P.s. I believe it is the Theme Review Team that make the guidelines and not Automattic.

    If you create a shortcodes plugin that only works with your themes then the way I see it the shortcodes are still locked within the theme as you cannot switch themes without losing the shortcodes.

    Exactly. If you lock shortcodes into a theme in your plugin, what are you really accomplishing? Nothing. You’re just rearranging the initial problem which doesn’t help :).

    Also, as far as the theme review team is concerned, there’s one at Automattic and there’s one for free themes at WordPress.org. My bad for not clarifying this in the post. Thanks for the reminder, Ulrich :).

This is all very interesting. I understand the concept of form vs function, but there are plenty of caveats that defeat its mere purpose: to render a device-based presentation with features, functions and looks great (“The Theme”). For example, assume WordPress is a base model of a new car. Now, 99% of people who purchase new cars wish to add some sort of new features: a new stereo; custom seats; custom paint job; new tires; custom rims; mobile phone holsters; etc. the list goes on :-) For most of these features, the car should work perfectly with no problem whatsoever. However, if I buy a new roof-rack, should my rods be global and work with every darn roof-rack mount, bolt, cage on the Market? Should my designer-stitched seat covers fit EVERY seat manufactured or produced? This is why I feel SHORTCODES are ENTITLED to be theme-specific – some features accompany manufacturing of The Theme. Sure, swap out the tires – WP will still work. But if a User decides to switch themes, that’s their prerogative. If I buy a 2″ trailer hitch should it globally fit all trailer hitches? Should the manufacturer (Theme Developer) care about supporting other themes? WordPress (the car) still works! This is more about User Intent and long-term objectives! Hehe, my 2-cents. Would love to hear more thoughts!

    I think you make some compelling point especially around the idea of setting, say, global functionality versus, say, theme-specific functionality.

    As far as the car analogy is concerned, I don’t think it’s weak, but I think that it also only goes so far. By that, I mean you can also draw analogies that don’t work. For example, an analogy to the car stereo and putting in an after market stereo is similar to taking comment functionality and replacing it with another comment plugin (Jetpack, Disqus, etc.).

    Those plugins still transcend themes, but stereos don’t always do that – there are housings for stereos that may work in cars, but not in trucks, you know?

    Anyway, I digress.

    As far as your point is concerned:

    This is why I feel SHORTCODES are ENTITLED to be theme-specific – some features accompany manufacturing of The Theme.

    In an environment where things are as open as they are in WordPress where functionality can be blurred within presentation, then anything is fair game.

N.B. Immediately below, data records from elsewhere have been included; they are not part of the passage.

-- ==== Sys2Proof/Laws/State.lean ====
section
/-! SUPPORT. One lemma per field per update of the state. -/

namespace Sys2Proof.Machine

variable (s : State) (r : Option Response) (q : List Request) (m : Session) (t : Transport)
  (f : Phase)

@[simp] theorem State.withResponse_rom : (s.withResponse r).rom = s.rom := rfl
@[simp] theorem State.withResponse_params : (s.withResponse r).params = s.params := rfl
@[simp] theorem State.withResponse_requests : (s.withResponse r).requests = s.requests := rfl
@[simp] theorem State.withResponse_response : (s.withResponse r).response = r := rfl
@[simp] theorem State.withResponse_session : (s.withResponse r).session = s.session := rfl
@[simp] theorem State.withResponse_transport : (s.withResponse r).transport = s.transport := rfl

@[simp] theorem State.withRequests_rom : (s.withRequests q).rom = s.rom := rfl
@[simp] theorem State.withRequests_params : (s.withRequests q).params = s.params := rfl
@[simp] theorem State.withRequests_requests : (s.withRequests q).requests = q := rfl
@[simp] theorem State.withRequests_response : (s.withRequests q).response = s.response := rfl
@[simp] theorem State.withRequests_session : (s.withRequests q).session = s.session := rfl
@[simp] theorem State.withRequests_transport : (s.withRequests q).transport = s.transport := rfl

@[simp] theorem State.withSession_rom : (s.withSession m).rom = s.rom := rfl
@[simp] theorem State.withSession_params : (s.withSession m).params = s.params := rfl
@[simp] theorem State.withSession_requests : (s.withSession m).requests = s.requests := rfl
@[simp] theorem State.withSession_response : (s.withSession m).response = s.response := rfl
@[simp] theorem State.withSession_session : (s.withSession m).session = m := rfl
@[simp] theorem State.withSession_transport : (s.withSession m).transport = s.transport := rfl

@[simp] theorem State.withTransport_rom : (s.withTransport t).rom = s.rom := rfl
@[simp] theorem State.withTransport_params : (s.withTransport t).params = s.params := rfl
@[simp] theorem State.withTransport_requests : (s.withTransport t).requests = s.requests := rfl
@[simp] theorem State.withTransport_response : (s.withTransport t).response = s.response := rfl
@[simp] theorem State.withTransport_session : (s.withTransport t).session = s.session := rfl
@[simp] theorem State.withTransport_transport : (s.withTransport t).transport = t := rfl

@[simp] theorem State.inPhase_rom : (s.inPhase f).rom = s.rom := rfl
@[simp] theorem State.inPhase_params : (s.inPhase f).params = s.params := rfl
@[simp] theorem State.inPhase_requests : (s.inPhase f).requests = s.requests := rfl
@[simp] theorem State.inPhase_response : (s.inPhase f).response = s.response := rfl
@[simp] theorem State.inPhase_transport : (s.inPhase f).transport = s.transport := rfl
@[simp] theorem State.inPhase_phase : (s.inPhase f).session.phase = f := rfl
@[simp] theorem State.inPhase_address : (s.inPhase f).session.address = s.session.address := rfl
@[simp] theorem State.inPhase_lastValue :
    (s.inPhase f).session.lastValue = s.session.lastValue := rfl
@[simp] theorem State.inPhase_lastCall : (s.inPhase f).session.lastCall = s.session.lastCall := rfl

/-- Taking the outstanding request leaves the rest of the queue and everything else. -/
theorem State.fetch_cons {r : Request} {q : List Request} (h : s.requests = r :: q) :
    s.fetch = some (r, s.withRequests q) := by
  simp [State.fetch, h]

/-- Nothing is fetched exactly when nothing is outstanding. -/
theorem State.fetch_eq_none_iff : s.fetch = none ↔ s.requests = [] := by
  unfold State.fetch
  split <;> simp_all

/-- What a fetch gives. -/
theorem State.fetch_eq_some {r : Request} {s' : State} (h : s.fetch = some (r, s')) :
    ∃ q, s.requests = r :: q ∧ s' = s.withRequests q := by
  unfold State.fetch at h
  split at h
  · cases h
  · rename_i r' q heq
    cases h
    exact ⟨q, heq, rfl⟩

/-- The one thing an operation does when it ends: a next state with the response at the port. -/
theorem respond_eq (r : Response) (s : State) : respond r s = .next (s.withResponse (some r)) := rfl

end Sys2Proof.Machine
end

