section
/-! SUPPORT. The two motion sequences (45_host_sequences.md R180, R181) as lists of drained frames:
how such a list ends, where the transport never fails and where one of its exchanges does. -/

namespace Sys2Proof.Machine

/-! ### A sequence of drained frames (45_host_sequences.md R173) -/

/-- Drained frames one after the other, up to a transport failure. -/
def drainAll : List (Byte × Payload) → State → Host.Outcome State Fault Refusal
  | [], s => .next s
  | [c], s => drainOwn c s
  | c :: cs, s => andThen (drainOwn c s) (drainAll cs)

/-- A sequence completes after `n` exchanges, with these frames handed over, this `last_value` and
this result of its last call. -/
def EndsAfter (s : State) (o : Host.Outcome State Fault Refusal) (n : Nat) (frames : List Handed)
    (lastValue : F32) (r : CallResult) : Prop :=
  ∃ t, o = .next t ∧ t.transport.handed = s.transport.handed ++ frames ∧
    t.transport.answers = s.transport.answers.drop n ∧
    t.transport.exchanges = s.transport.exchanges + n ∧ t.session.lastValue = lastValue ∧
    t.session.lastCall = some r ∧ t.session.phase = .idle

section
variable {s t : State} {f : Handed}

/-- An exchange in which nothing but the host changed, and then the rest of the sequence. -/
theorem EndsAfter.cons {o : Host.Outcome State Fault Refusal} {n : Nat} {frames : List Handed}
    {v : F32} {r : CallResult} (hframe : OnlyHostChanged s t)
    (hhanded : t.transport.handed = s.transport.handed ++ [f]) (h : EndsAfter t o n frames v r) :
    EndsAfter s o (n + 1) (f :: frames) v r := by
  obtain ⟨w, hrun, hw, hanswers, hexchanges, hend⟩ := h
  obtain ⟨-, -, -, -, -, htail, hcount⟩ := hframe
  refine ⟨w, hrun, by simp [hw, hhanded], ?_, ?_, hend⟩
  · rw [hanswers, htail, List.drop_tail]
  · rw [hexchanges, hcount]
    omega

/-- The sequence ends with this exchange. -/
theorem EndsAfter.last {o : Host.Outcome State Fault Refusal} {v : F32} {r : CallResult}
    (hrun : o = .next t) (hframe : OnlyHostChanged s t)
    (hhanded : t.transport.handed = s.transport.handed ++ [f]) (hvalue : t.session.lastValue = v)
    (hcall : t.session.lastCall = some r) (hphase : t.session.phase = .idle) :
    EndsAfter s o 1 [f] v r :=
  .cons (n := 0) hframe hhanded ⟨t, hrun, by simp, rfl, rfl, hvalue, hcall, hphase⟩

/-- The form of a frame rests on what no exchange changes. -/
theorem OnlyHostChanged.ownForm_eq (h : OnlyHostChanged s t) : ownForm t = ownForm s := by
  obtain ⟨-, hparams, -, -, haddress, -⟩ := h
  funext c
  simp only [ownForm, State.handedForm, hparams, haddress]

end

/-- A call that surfaced no failure is followed by the rest of the sequence. -/
theorem andThen_next {s : State} (h : s.session.lastCall ≠ some .transportError)
    (k : State → Host.Outcome State Fault Refusal) : andThen (.next s) k = k s := if_neg h

/-- A call that surfaced a failure ends the sequence. -/
theorem andThen_failed {s : State} (h : s.session.lastCall = some .transportError)
    (k : State → Host.Outcome State Fault Refusal) : andThen (.next s) k = .next s := if_pos h

/-- A sequence goes on after its first frame, but for a transport failure. -/
theorem drainAll_cons (c : Byte × Payload) (cs : List (Byte × Payload)) (s : State) :
    drainAll (c :: cs) s = andThen (drainOwn c s) (drainAll cs) := by
  cases cs with
  | nil =>
    change drainOwn c s = andThen (drainOwn c s) .next
    cases drainOwn c s with
    | next t => exact (ite_self _).symm
    | fault r => rfl
    | refused r => rfl
  | cons d ds => rfl

/-- Where no exchange fails, every frame of the sequence is handed over. -/
theorem drainAll_ok {cs : List (Byte × Payload)} (hne : cs ≠ []) {s : State}
    (hidle : s.session.phase = .idle)
    (hok : ∀ a ∈ s.transport.upcoming cs.length, a.sendOk = true ∧ a.receiveOk = true) :
    EndsAfter s (drainAll cs s) cs.length (cs.map (ownForm s)) s.session.lastValue .done := by
  induction cs generalizing s with
  | nil => exact absurd rfl hne
  | cons c cs ih =>
    obtain ⟨t, hrun, hframe, hhanded, hvalue, hphase, hcall⟩ := drainOwn_spec c hidle
    rw [List.length_cons, upcoming_of_onlyHostChanged hframe, List.forall_mem_cons] at hok
    obtain ⟨hnow, hlater⟩ := hok
    rw [if_pos hnow] at hcall
    by_cases hlast : cs = []
    · subst hlast
      exact .last hrun hframe hhanded hvalue hcall hphase
    · have hrest := ih hlast hphase hlater
      rw [hvalue, hframe.ownForm_eq] at hrest
      rw [drainAll_cons, hrun, andThen_next (by simp [hcall])]
      exact hrest.cons hframe hhanded

/-- Where an exchange fails, the sequence ends with it. -/
theorem drainAll_failed {cs : List (Byte × Payload)} {s : State} {before : List Answer}
    {bad : Answer} (hidle : s.session.phase = .idle)
    (hanswers : s.transport.upcoming (before.length + 1) = before ++ [bad])
    (hok : ∀ a ∈ before, a.sendOk = true ∧ a.receiveOk = true)
    (hbad : ¬(bad.sendOk = true ∧ bad.receiveOk = true)) (hlen : before.length < cs.length) :
    EndsAfter s (drainAll cs s) (before.length + 1)
      ((cs.map (ownForm s)).take (before.length + 1)) s.session.lastValue .transportError := by
  induction before generalizing cs s with
  | nil =>
    obtain ⟨c, cs, rfl⟩ := List.exists_cons_of_length_pos hlen
    obtain ⟨t, hrun, hframe, hhanded, hvalue, hphase, hcall⟩ := drainOwn_spec c hidle
    obtain ⟨hnow, -⟩ := List.cons.inj hanswers
    rw [hnow, if_neg hbad] at hcall
    rw [drainAll_cons, hrun, andThen_failed hcall]
    exact .last rfl hframe hhanded hvalue hcall hphase
  | cons a before ih =>
    obtain ⟨c, cs, rfl⟩ := List.exists_cons_of_length_pos (Nat.zero_lt_of_lt hlen)
    obtain ⟨t, hrun, hframe, hhanded, hvalue, hphase, hcall⟩ := drainOwn_spec c hidle
    rw [List.length_cons, upcoming_of_onlyHostChanged hframe] at hanswers
    obtain ⟨hnow, hlater⟩ := List.cons.inj hanswers
    rw [List.forall_mem_cons] at hok
    rw [hnow, if_pos hok.1] at hcall
    have hrest := ih hphase hlater hok.2 (Nat.lt_of_succ_lt_succ hlen)
    rw [hvalue, hframe.ownForm_eq] at hrest
    rw [drainAll_cons, hrun, andThen_next (by simp [hcall])]
    exact hrest.cons hframe hhanded

/-! ### `set_velocity` (45_host_sequences.md R181) -/

/-- A WRITE of an f32 parameter whose index begins with the byte `b`. -/
def floatFrame (b : Byte) (v : F32) : Byte × Payload :=
  (18#8, #v[b, 0x70, 0, 0, v.extractLsb' 0 8, v.extractLsb' 8 8, v.extractLsb' 16 8,
    v.extractLsb' 24 8])

/-- A WRITE of a mode to `RUN_MODE`. -/
def modeFrame (b : Byte) : Byte × Payload := (18#8, #v[0x05, 0x70, 0, 0, b, 0, 0, 0])

def enableFrame : Byte × Payload := (3#8, #v[0, 0, 0, 0, 0, 0, 0, 0])

/-- The frames of `set_velocity`. -/
def velocityFrames (target maxAcc maxCurrent : F32) : List (Byte × Payload) :=
  [modeFrame 2, enableFrame, floatFrame 0x18 maxCurrent, floatFrame 0x22 maxAcc,
    floatFrame 0x0A target]

/-- The f32 values of the two modes convert to the bytes 1 and 2 (45_host_sequences.md R182). -/
theorem cvt_modes : cvt 8 Config.positionMode = 1#8 ∧ cvt 8 Config.velocityMode = 2#8 := by
  decide

theorem write_mode {v : F32} {b : Byte} (h : cvt 8 v = b) :
    hostWriteParameter Config.runMode v = drainOwn (modeFrame b) := by
  subst h
  rfl

theorem hostSetVelocity_eq (target maxAcc maxCurrent : F32) (s : State) :
    hostSetVelocity target maxAcc maxCurrent s
      = drainAll (velocityFrames target maxAcc maxCurrent) s := by
  rw [hostSetVelocity, write_mode cvt_modes.2]
  rfl

/-- Settles O55: the five frames are a sequence of drained frames in which no exchange fails. -/
theorem setVelocityHandsFiveFrames : Obligations.SetVelocityHandsFiveFrames := by
  intro s target maxAcc maxCurrent hidle hok h m write float
  obtain ⟨t, hrun, hhanded, -, -, hvalue, hcall, hphase⟩ :=
    drainAll_ok (cs := velocityFrames target maxAcc maxCurrent) (List.cons_ne_nil _ _) hidle hok
  exact ⟨t, (hostSetVelocity_eq ..).trans hrun, hhanded, hvalue, hcall, hphase⟩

I don’t know if I agree that the word “entitled” is correct, but it’s certainly allowed.

    Though it is the user’s prerogative to swap themes, it’s also fair to say that many people don’t know where to draw the line between where WordPress ends, a theme begins, a theme ends, a plugin begins, and where a plugin ends.

    To that end, I think that we have some degree of responsibility whereas we either educate the users (which no one reads the manual for everything), or we try to make it as easy as possible for them to understand what’s going on.

    Though, for some, themes are final and will be continued to be iterated upon for the coming years, others treat them like clothes and change them relatively frequently. When that happens, you have a lot of data that’s potentially begin mangled because shortcodes are being lost, stripped out, replaced, etc.

    In that case, I’d argue that you need some type of parent base theme, a generic plugin (but that’s a whole other discussion), or some type of huge warning that displaying on theme purchase and activation that warns the user what shortcodes it supports and then, on deactivation, lists the posts and pages that will be affected.

    Because, whatever the case may be for the users, I think we need to try hard to prevent them from hurting their data. In whatever means that requires of us, we should do it.